The summit also highlighted a panel of reform-minded newly elected DAs, highlights of innovative practices nationwide, and panels on restorative justice, the role of mercy in our system, the merits of risk assessment tools, pretrial justice, and other hot topics in justice reform. A sample of the speakers who shared their views on criminal justice policy relating to incarceration were: New York Attorney General Letita James; Congressmen Hakeem Jeffries and Doug Collins, who championed the recent First Step Act; State’s Attorney of Baltimore Marilyn Mosby; Hon. Virginia Phillips, Chief U.S. District Judge for the Central District of California; Hon. Rodney Ellis, Commissioner of Harris County, TX; Hon. Esther Salas, U.S. District Judge for the District of New Jersey; Hon. Leo Sorokin, District Judge for the District of Massachusetts; Vincent Schiraldi, Co-Director of the Columbia Justice Lab; Hon. Larry Krasner, District Attorney of Philadelphia; Hon. Nancy Gertner, Professor of Law at Harvard Law School and former District Judge for the District of Massachusetts; Matthew Charles, a fellow at FAMM who recently was released pursuant to the First Step Act; and Roger Goodman, Member of the Washington State legislature.
Perhaps most moving was when people who have suffered firsthand from incarceration’s effects shared their own experiences.

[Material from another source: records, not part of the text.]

-- ==== Sys2Proof/Laws/Regs.lean ====
section
/-! SUPPORT. Registers, shadows and event bits: what a read finds after a write. -/

namespace Sys2Proof.Machine

variable (s : State)

@[simp] theorem regAt_putReg_same (k : Nat) (v : Word) : regAt (putReg k v s) k = v := getD_mapPut_same _ _ _ _

theorem regAt_putReg_ne {j k : Nat} (v : Word) (h : j ≠ k) : regAt (putReg k v s) j = regAt s j := by
  unfold regAt putReg
  rw [mapGet_mapPut_ne _ _ _ h]

@[simp] theorem shadowAt_putShadow_same (k : Nat) (v : Word) : shadowAt (putShadow k v s) k = v := getD_mapPut_same _ _ _ _

theorem shadowAt_putShadow_ne {j k : Nat} (v : Word) (h : j ≠ k) : shadowAt (putShadow k v s) j = shadowAt s j := by
  unfold shadowAt putShadow
  rw [mapGet_mapPut_ne _ _ _ h]

@[simp] theorem shadowAt_putReg (j k : Nat) (v : Word) : shadowAt (putReg k v s) j = shadowAt s j := rfl
@[simp] theorem regAt_putShadow (j k : Nat) (v : Word) : regAt (putShadow k v s) j = regAt s j := rfl
@[simp] theorem regAt_emit (k : Nat) (o : Output) : regAt (emit o s) k = regAt s k := rfl
@[simp] theorem regAt_setInst (k n : Nat) (i : Instance) : regAt (setInst n i s) k = regAt s k := rfl


@[simp] theorem regAt_intFire (k src : Nat) : regAt (intFire src s) k = regAt s k := by simp [regAt]
@[simp] theorem regAt_msixRaise (k fn v : Nat) : regAt (msixRaise fn v s) k = regAt s k := by simp [regAt]

/-- A raised bit reads 1. -/
theorem raise_sets (off bit : Nat) (h : bit < 32) : (rg (raise off bit s) off).getLsbD bit = true := by
  have e : (rg s off ||| BitVec.ofNat 32 (2 ^ bit)).getLsbD bit = true := by
    rw [BitVec.getLsbD_or, BitVec.getLsbD_ofNat, Nat.testBit_two_pow_self, decide_eq_true h]
    exact Bool.or_true _
  unfold raise
  simp only []
  split
  · assumption
  · split
    · rw [rg, regAt_intFire, regAt_putReg_same]; exact e
    · rw [rg, regAt_putReg_same]; exact e

/-- A raised event changes no other register. -/
theorem regAt_raise_ne {off k : Nat} (bit : Nat) (h : k ≠ off) : regAt (raise off bit s) k = regAt s k := by
  unfold raise
  simp only []
  split
  · rfl
  · split <;> simp [regAt_putReg_ne, h]

/-- A raised event clears no event bit. -/
theorem raise_keeps (off bit i : Nat) (h : (rg s off).getLsbD i = true) : (rg (raise off bit s) off).getLsbD i = true := by
  unfold raise
  simp only []
  split
  · exact h
  · split <;> simp [h]

@[simp] theorem regAt_bump_same (k : Nat) : regAt (bump k s) k = if regAt s k = 0xFFFFFFFF then regAt s k else regAt s k + 1 := by
  simp [bump]

theorem regAt_bump_ne {j k : Nat} (h : j ≠ k) : regAt (bump k s) j = regAt s j := regAt_putReg_ne s _ h

end Sys2Proof.Machine
end

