theorem releaseHead_host {r : Nat} {o : Op} {c : Completion} {g q : Ring} {s : State} (hg : ringOf s r = some g)
    (hh : headReady g = some (o, c)) (hq : ringOf s g.cq = some q) (hgl : g.loc = 0) (hql : q.loc = 0)
    (hup : s.pc.hstUp = true) :
    releaseHead r s =
      (updRing r (fun g => { g with ops := g.ops.drop 1, nextDone := g.nextDone + 1,
                                    last := some (o.slot, q.wrNext % ringSize q, completionBytes r o c, ef o.entry 0 1 / 2 * 2) })
        (updRing g.cq (fun q => { q with wrNext := q.wrNext + 1 }) (completionWrites r o c g q s)), false) := by
  unfold releaseHead
  rw [hg]
  simp only [hh, hq, hgl, hql]
  rw [placeWrite_host _ hup]
  simp only []
  rw [placeWrite_host _ (by exact hup)]
  simp only []
  rw [placeWrite_host _ (by exact hup)]
  rfl

/-- Settles O28, command by command. -/
theorem entriesGoThroughRings : Obligations.EntriesGoThroughRings := by
  unfold Obligations.EntriesGoThroughRings
  refine ⟨fun r entry failed g s hw hg hr hs hv hf hi hb hread => ?_,
    fun r own failed g c s hw hg hr hs hv hc hne hi hb hread hown => ?_, fun n r g s hrun hin hg hn hk => ?_,
    fun n r s hrun hin h => ?_, fun r e g s hw hg hf hv hb hi hwait h1 h2 hok h9 h7 => ?_,
    fun r reason e g s hw hr hg hf hv hb hi hwait hbad => ?_, fun r o c g q s hw hr hg hh hi hq hne hgl hql hup => ?_⟩
  · have heq := pollSq_served (entry := entry) hg hr hs hv hf hi hb hread
    have hcount : counted s (polledState s) Reg.GX_Q_POLL_CNT 1 :=
      counted_from (s' := { s with q := { s.q with budget := s.q.budget - 1 } }) (counted_bump _ _) rfl
    have hown : exec (.sqPoll r entry failed) s = .next (pollSq r entry failed s) := next_whenOk hw
    rw [hown, heq]
    split
    · rename_i h0
      refine ⟨_, _, rfl, hcount, rfl, ringOf_updRing_same hg _, fun _ => rfl, fun h => absurd (h0.symm.trans h) (by decide),
        fun k hk => ringOf_updRing_ne (polledState s) _ hk, rfl⟩
    · rename_i h0
      refine ⟨_, _, rfl, hcount, rfl, ringOf_updRing_same hg _, fun h => absurd h h0, fun _ hd => ?_,
        fun k hk => ringOf_updRing_ne (polledState s) _ hk, rfl⟩
      simp [backOff, hd]
  · refine ⟨_, next_whenOk hw, ?_⟩
    rw [checkCq_reserves hg hr hs hv hc hi hb hread hown]
    refine ⟨?_, ?_, rfl⟩
    · unfold reserveSlot
      rw [ringOf_updRing_ne _ _ (Ne.symm hne), ringOf_updRing_same (s := polledState s) hg]
    · unfold reserveSlot
      refine ringOf_updRing_same ?_ _
      rw [ringOf_updRing_ne _ _ hne]
      exact hc
  · refine ⟨_, next_whenOk (by simp [hrun, hin]), ?_⟩
    rw [doorbell_sq hg hn hk]
    exact ⟨(ringOf_updRing_same (r := r % 32768) (s := s) hg (fun g => { g with doorbell := true }) :), rfl⟩
  · refine ⟨_, next_whenOk (by simp [hrun, hin]), ?_⟩
    rw [doorbell_bad h]
    exact ⟨counted_raise _ _ (counted_bump _ s) (by decide), raise_sets _ _ 3 (by decide),
      eventsOnly_mono (eventsOnly_trans (bump_eventsOnly s _) (raise_eventsOnly _ _ 3)) (by simp)⟩
  · have h0 : r = 0 := Decidable.byContradiction fun hne => entryReason_kernel_alone hne h1 h2 h9 h7 hok
    subst h0
    have heq : entryAccept 0 s = takeEntry 0 g e none s := by
      rw [entryAccept_eq hg hf hv hb hi hwait, hok]
      exact entryEffects_mgmt _ _ h9
    rw [takeEntry_alone h1 h2] at heq
    have hown : exec (.entryAccept 0) s = .next (entryAccept 0 s) := next_whenOk hw
    rw [hown, heq]
    exact ⟨_, _, rfl, ringOf_updRing_same hg _, rfl, rfl, rfl, rfl, rfl, rfl, fun k hk => ringOf_updRing_ne s _ hk⟩
  · refine ⟨_, next_whenOk hw, ?_⟩
    rw [entryAccept_eq hg hf hv hb hi hwait, hbad]
    have htaken : ringOf (takeEntry r g e (some reason) s) r = some _ := ringOf_updRing_same hg _
    have hhalts := haltFor_ready (slot := g.nextFetch % ringSize g) (reason := reason) hr htaken hi
    exact hhalts
  · have hmay : mayRelease s r g = true := by simp [mayRelease, hi]
    refine ⟨_, next_whenOk hw, ?_⟩
    simp only [hg, hh, hmay, Bool.not_true, Bool.false_and, Bool.false_eq_true, if_false]
    rw [releaseHead_host hg hh hq hgl hql hup]
    refine ⟨by simp [completionWrites, updRing, emit], ⟨_, ringOf_updRing_same (g := g) ?_ _, rfl, rfl⟩, rfl⟩
    rw [ringOf_updRing_ne _ _ (Ne.symm hne)]
    exact hg

end Sys2Proof.Machine
end

section
/-! PROOFS. The tiles of a transfer. -/

namespace Sys2Proof.Machine

/-- The length of the first tile of a transfer that is not empty. -/
def cutLen (src dst len : Nat) (dstVa : Bool) (fine : Option Nat) : Nat :=
  let n := min len (0x40000 - src % 0x40000)
  let n := if dstVa then min n (0x40000 - dst % 0x40000) else n
  match fine with
  | some a => min n (0x20000 - a % 0x20000)
  | none => n

theorem cutTransfer_zero (src dst len : Nat) (dstVa : Bool) (fine : Option Nat) :
    cutTransfer 0 src dst len dstVa fine = [] := rfl

theorem cutTransfer_empty (fuel src dst : Nat) (dstVa : Bool) (fine : Option Nat) :
    cutTransfer fuel src dst 0 dstVa fine = [] := by
  cases fuel <;> rfl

Heidi, whose husband was a medic and soldier in the Israeli army, described the night terrors and panic attacks he suffered, symptoms of the PTSD that ultimately led to his crimes and arrest. “It’s difficult to reconcile the loving husband and father with the man known to the prison system,” she said in tears. Seventeen-year-old Michelle, who lost her mother to a stroke when she was thirteen and her father to a seventy-two-month prison sentence, shared her experiences as well. “My life has become a cycle of stress and misery that I have to deal with on my own. I am at a point in my life when I need the only parent I have left for guidance—and I am alone,” the young girl shared.

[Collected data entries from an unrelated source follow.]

-- ==== Sys2Proof/Machine/Intervening.lean ====
section
/-! DEFINITION. PAUSE, RESUME, STOP, BREAK, AMEND, FLUSH and PULSE_SYNC (chapter 7). -/

namespace Sys2Proof.Machine

/-- The answer of a command whose reply carries the lane's state after it (R109). -/
def State.laneAnswer (s : State) (n : LaneNo) (code : ResultCode) : State × Answer := (s, answer code (.laneState (s.lane n).state))

/-- PAUSE, by the lane's state (R110). -/
def pauseEffect (n : LaneNo) (s : State) : State × Answer :=
  match (s.lane n).state with
  | .running => (s.setLaneState n .pausing).laneAnswer n .ok
  | .starved => (s.setLaneState n .paused).laneAnswer n .ok
  | .pausing | .paused => s.laneAnswer n .ok
  | .off | .idle | .armed | .stopping | .safe => s.laneAnswer n .wrongState

/-- PAUSE (R110). -/
def execPause (n : LaneNo) (s : State) : Out := s.command (.pause n) (pauseEffect n)

/-- RESUME, by the lane's state: a PAUSED lane takes stages 6 and 7 in the event of the command, RUNNING (R112). -/
def resumeEffect (n : LaneNo) (s : State) : State × Answer :=
  match (s.lane n).state with
  | .pausing => (s.setLaneState n .running).laneAnswer n .ok
  | .paused => ((s.setLaneState n .running).nextStep n true).laneAnswer n .ok
  | .off | .idle | .armed | .running | .starved | .stopping | .safe => s.laneAnswer n .wrongState

/-- RESUME (R112). -/
def execResume (n : LaneNo) (s : State) : Out := s.command (.resume n) (resumeEffect n)

/-- STOP with mode BOUNDARY, after the discard (R115). -/
def State.stopBoundary (s : State) (n : LaneNo) : State :=
  match (s.lane n).state with
  | .running | .pausing => s.setLaneState n .stopping
  | .paused => (s.cutEntry n .stopped).goIdle n
  | .starved => s.goIdle n
  | .armed => s.setLaneState n .idle
  | .stopping | .off | .idle | .safe => s

/-- STOP with mode NOW, after the discard: the step is cut, the entry ends CUT, the rest set is applied and the lane becomes IDLE; in
ARMED no line changes (R116). -/
def State.stopNow (s : State) (n : LaneNo) : State :=
  if (s.lane n).state = .armed then s.setLaneState n .idle else ((s.cutStep n).cutEntry n .cut).goIdle n

/-- STOP: the mode, then the state, are checked; the queue is discarded first (R114). -/
def stopEffect (n : LaneNo) (mode : Byte) (s : State) : State × Answer :=
  match StopMode.ofCode mode with
  | none => (s, answer .badValue (.discarded 0 (s.lane n).state))
  | some m =>
    if (s.lane n).state = .off ∨ (s.lane n).state = .idle ∨ (s.lane n).state = .safe then
      (s, answer .wrongState (.discarded 0 (s.lane n).state))
    else
      let t := match m with
        | .boundary => (s.discardQueue n).stopBoundary n
        | .now => (s.discardQueue n).stopNow n
      (t, answer .ok (.discarded (s.lane n).queue.length (t.lane n).state))

/-- STOP (R114). -/
def execStop (n : LaneNo) (mode : Byte) (s : State) : Out := s.command (.stop n mode) (stopEffect n mode)

/-- BREAK sets the break-pending mark of a current PLAY entry (R118). -/
def breakEffect (n : LaneNo) (s : State) : State × Answer :=
  match (s.lane n).current with
  | none => (s, answer .wrongState (.marked (s.lane n).state 0))
  | some c =>
    match c.entry.body with
    | .step _ => (s, answer .wrongEntry (.marked (s.lane n).state c.entry.serial))
    | .play _ _ =>
      (s.updLane n fun r => { r with current := some { c with breakPending := true } },
       answer .ok (.marked (s.lane n).state c.entry.serial))

/-- BREAK (R118). -/
def execBreak (n : LaneNo) (s : State) : Out := s.command (.breakPass n) (breakEffect n)

/-- The checks of AMEND in their order: the current entry and its step in progress, or the result code of the first check that
fails (R120). Without a step in progress the lane is in none of the states of check 1. -/
def amendCheck (n : LaneNo) (serial d : Half) (s : State) : Except ResultCode StepRun :=
  if (s.lane n).state ≠ .running ∧ (s.lane n).state ≠ .pausing ∧ (s.lane n).state ≠ .stopping then .error .wrongState
  else match (s.lane n).current, (s.lane n).run with
    | some c, some r =>
      if d = 0 then .error .badValue
      else match c.entry.body with
        | .play _ _ => .error .wrongEntry
        | .step _ =>
          if c.entry.serial ≠ serial then .error .stale
          else if (s.lane n).config.ticks d.toNat ≤ (s.lane n).config.guard
              ∨ (r.step.advance ≠ .time ∧ d.toNat ≤ (s.lane n).config.blanking) then .error .tooShort
          else .ok r
    | _, _ => .error .wrongState

/-- AMEND: a new d not above the elapsed ticks ends the step at once with outcome AMENDED, and a longer one moves its timer (R120). -/
def amendEffect (n : LaneNo) (serial d : Half) (s : State) : State × Answer :=
  match amendCheck n serial d s with
  | .error code => s.laneAnswer n code
  | .ok r =>
    if d.toNat ≤ s.elapsed n then (s.boundary n .amended (s.elapsed n) true).laneAnswer n .ok
    else
      (s.updLane n fun x => { x with run := some { r with step := { r.step with duration := d.toNat }, amended := true } }).laneAnswer n .ok

/-- AMEND (R120). -/
def execAmend (n : LaneNo) (serial d : Half) (s : State) : Out := s.command (.amend n serial d) (amendEffect n serial d)

/-- FLUSH discards the queue and leaves the current entry; an ARMED lane becomes IDLE (R122). -/
def flushEffect (n : LaneNo) (s : State) : State × Answer :=
  if (s.lane n).state = .off ∨ (s.lane n).state = .safe then (s, answer .wrongState (.discarded 0 (s.lane n).state))
  else
    let t := s.discardQueue n
    let t := if (s.lane n).state = .armed then t.setLaneState n .idle else t
    (t, answer .ok (.discarded (s.lane n).queue.length (t.lane n).state))

/-- FLUSH (R122). -/
def execFlush (n : LaneNo) (s : State) : Out := s.command (.flush n) (flushEffect n)

/-- PULSE_SYNC drives SYNC_N low for 20 base periods, or answers BUSY (R127). -/
def pulseSyncEffect (s : State) : State × Answer :=
  match s.sync.drive with
  | .idle => ({ s with sync := { s.sync with drive := .driving Config.pulseLength } }, answer .ok .none)
  | .driving _ => (s, answer .busy .none)

/-- PULSE_SYNC (R127). -/
def execPulseSync (s : State) : Out := s.command .pulseSync pulseSyncEffect

end Sys2Proof.Machine
end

Also at the summit, Aleph formally announced the formation of the Center for Fair Sentencing, which will host a digital portal and maintain a clearinghouse on alternatives to incarceration. This clearinghouse will bind together the community of stakeholders exploring or exemplifying the best practices in alternative programs; provide data and analysis; lift up examples of programs using data-informed approaches and best practices; publish turnkey guides, such as one for establishing alternative programs; proffer policy white papers and reports; and advocate for expansion of the use of non-custodial approaches through all stages of the criminal legal system.